While the UN devotes its human rights operations to the demonization of the democratic state of Israel above all others and condemns the United States more often than the vast majority of non-democracies around the world, the voices of real victims around the world must be heard.
Original source
Hundreds of friends of Ayala Shapira, the 11-year-old girl who was seriously wounded after a Molotov cocktail was hurled at the car in which she and her father were traveling in the West Bank last December, urged United Nations Secretary-General Ban Ki-Moon in a letter to issue a harsh "condemnation against burners of children". The letter was sent to the UN Headquarters in New York, and to date, a response has yet to be received.
Shapira, who sustained third degree burns in the attack on December 25, 2014, remains sedated and on a respirator. In the letter sent to Ban, the AMIT Lehava Ulpana students, who go to school with Shapira, called on the UN to "speak out against these terrorists".
The letter detailed the attack on their friend: "Ayala, a descendant of Holocaust survivors...had just been coming back from a program for gifted students in mathematics and was on her way to celebrate a friend's Bat Mitzvah," they wrote. "Her life was cut short. A Molotov cocktail enflamed the car and Ayala was caught on fire. She was pulled out of the burning car by her father and is still hospitalized, sedated and intubated."
The students voiced their surprise at the fact that neither the United Nations nor the Secretary-General issued a condemnation of the incident. "Ignoring this violence means tacit support of this heinous act," they noted, adding that "it is our right to travel safely on the roads and go to classes and celebrations without fear of terrorists and murderers who seek to destroy us."
Israel's Ambassador to the United Nations, Ron Prosor, also recently called on the Secretary-General and the organization's bodies to speak out against the attack, claiming that "the wave of terrorism shows no sign of abating".

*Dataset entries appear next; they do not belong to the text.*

/-- R94, R102, R104, R135, R136, R139, R141, R144, R150: the events of the fetch unit and of the results of a core. -/
def Obligations.FetchEvents : Prop :=
  ∀ (s : State),
    let c := s.arg.core
    let x := s.arg.ctx
    let k := s.ctx c x
    let engine := (s.core c).eng (s.half c x)
    -- a line of the index arrives: the contexts fetch again, and the line is held
    (∃ t, exec .indexLineFill s = .next t ∧ s.arg.id ∈ (t.core c).icache
      ∧ ((s.core c).icache.length ≤ 256 → (t.core c).icache.length ≤ 256))
    -- an entry of the dictionary is read again: it is right again
    ∧ (∃ t, exec .dictionaryReread s = .next t ∧ ∀ d ∈ (t.core c).dictErr, d.1 ≠ s.arg.id)
    ∧ (∀ r, (s.core c).regions.find? (fun r => r.first ≤ s.arg.id && s.arg.id < r.first + r.count) = some r →
        ∃ t, exec .dictionaryReread s = .next t ∧ tget (t.core c).dict s.arg.id 0#384
          = BitVec.ofNat 384 (mread s.mem ((s.launch (r.users.headD 0)).dictAt + 48 * (s.arg.id - r.first)) 48))
    -- the second cycle of a split bundle: the results of its V1 slot join the others
    ∧ (∃ t, exec .splitBundleSecondCycle s = .next t ∧ (t.ctx c x).split = [] ∧ (t.ctx c x).splitOn = false
        ∧ (t.ctx c x).r.flight = k.r.flight ++ (k.split.filter (fun f => 1 < f.dist)).map (fun f => { f with dist := f.dist - 1 }))
    -- parking and coming back
    ∧ (k.status = .waiting → ∃ t, exec .contextPark s = .next t ∧ (t.ctx c x).status = .parked)
    ∧ (k.status ≠ .waiting → exec .contextPark s = .next s)
    ∧ (k.status = .parked → ∃ t, exec .contextUnpark s = .next t ∧ t.ctx c x = { k with status := .ready, waitClk := 0 })
    -- a step of the context: its results come closer and those that land are written; a new format that reaches the active bank
    -- after an AFEED of the open tile halts it
    ∧ (engine.newFormat = false → ∃ t, exec .resultLand s = .next t ∧ t.ctx c x = { k with r := k.r.stepFlight })
    ∧ (engine.owner = some x → engine.newFormat = true → ∃ t, exec .resultLand s = .next t ∧ (t.ctx c x).status = .halted)
    -- a publication: the first reserved slot of the handle is full when its data has arrived
    ∧ (∀ h id n, s.arg.n = h → h < 16 → k.resv = [(h, id, n, true)] → ∃ t, exec .engineProducerPublish s = .next t
        ∧ (t.ctx c x).resv = [] ∧ (t.ctx c x).r = k.r.publish h)
    -- the end of a correction freeze
    ∧ ((s.core c).freeze ≤ s.pcyc → ∃ t, exec .correctionFreezeEnd s = .next t ∧ (t.core c).freeze = 0)
    ∧ (s.pcyc < (s.core c).freeze → ∃ t, exec .correctionFreezeEnd s = .next t ∧ (t.core c).freeze = (s.core c).freeze)

/-- R413 to R415: marks, rollbacks and the mismatches that a core recovers from. The second mismatch before the next mark fails
the core, or the lane group, whose core in split mode has its tasks pre-empted. What a rollback keeps of a set of engine registers
that another context has opened since is the model's choice (log 92). -/
def Obligations.MarksAndMismatches : Prop :=
  ∀ (s : State),
    let c := s.arg.core
    let x := s.arg.ctx
    let k := s.ctx c x
    let rec1 (cause sub info : Nat) : State := s.post (s.recOf c x { cls := 1, cause := cause, sub := sub, info := info, pos := k.r.pc.toNat })
    (∀ n r, k.mark2 = some (n, r) → s.markDue c x = true → ∃ t, exec .markEstablished s = .next t
      ∧ (t.ctx c x).mark = some r ∧ (t.ctx c x).mark2 = none ∧ x ∉ (t.core c).lockBad)
    ∧ (s.markDue c x = false → exec .markEstablished s = .next s)
    ∧ (k.why = .rolling → (s.recordHeld c x = true ∨ s.now c < k.nextAt) →
        exec .rollbackFetchResume s = .next (s.sched_ (s.pcyc + 1) 0 .rollbackFetchResume s.arg))
    ∧ (k.why = .rolling → s.recordHeld c x = false → k.nextAt ≤ s.now c → ∃ t, exec .rollbackFetchResume s = .next t ∧ (t.ctx c x).status = .ready
        ∧ (t.ctx c x).why = .none ∧ (t.ctx c x).r = k.r)
    ∧ ((s.core c).split = false → k.running = true → x ∉ (s.core c).lockBad → exec .lockstepMismatch s = .next
        (((rec1 0x18 0 0).modCore c (fun k => { k with lockBad := k.lockBad ++ [x] })).rollback c x .rolling))
    ∧ ((s.core c).split = false → k.running = true → x ∈ (s.core c).lockBad →
        exec .lockstepMismatch s = .next ((rec1 0x18 1 0).failCore c))
    ∧ ((s.core c).split = true → exec .lockstepMismatch s = .next s)
    ∧ (k.running = true → (x, s.arg.n % 2) ∉ (s.core c).resBad → exec .residueMismatch s = .next
        (((rec1 0x19 0 (s.arg.n % 2)).modCore c (fun k => { k with resBad := k.resBad ++ [(x, s.arg.n % 2)] })).rollback c x .rolling))
    ∧ (k.running = true → (x, s.arg.n % 2) ∈ (s.core c).resBad →
        let t := ((rec1 0x19 1 (s.arg.n % 2)).modCore c (fun k =>
          { k with slotmap := failGroup k.slotmap (s.arg.n % 2) })).rollback c x .rolling
        exec .residueMismatch s = .next (if (s.core c).split then t.preemptAll c (·.split) else t))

Shapira, he said, suffered "third-degree burns over much of her body and face and is, as we speak, fighting for her life in hospital. Does this disgusting attack on a child merit condemnation? Because I haven't heard one - not from the Palestinian leadership and not from this Council."
Prosor continued on to say: "If you oppose terrorism and you oppose oppression, then you must stand with the Middle East's only democracy. Tell the Palestinians that while we might have a territorial dispute, Israel's right to live in security is beyond dispute".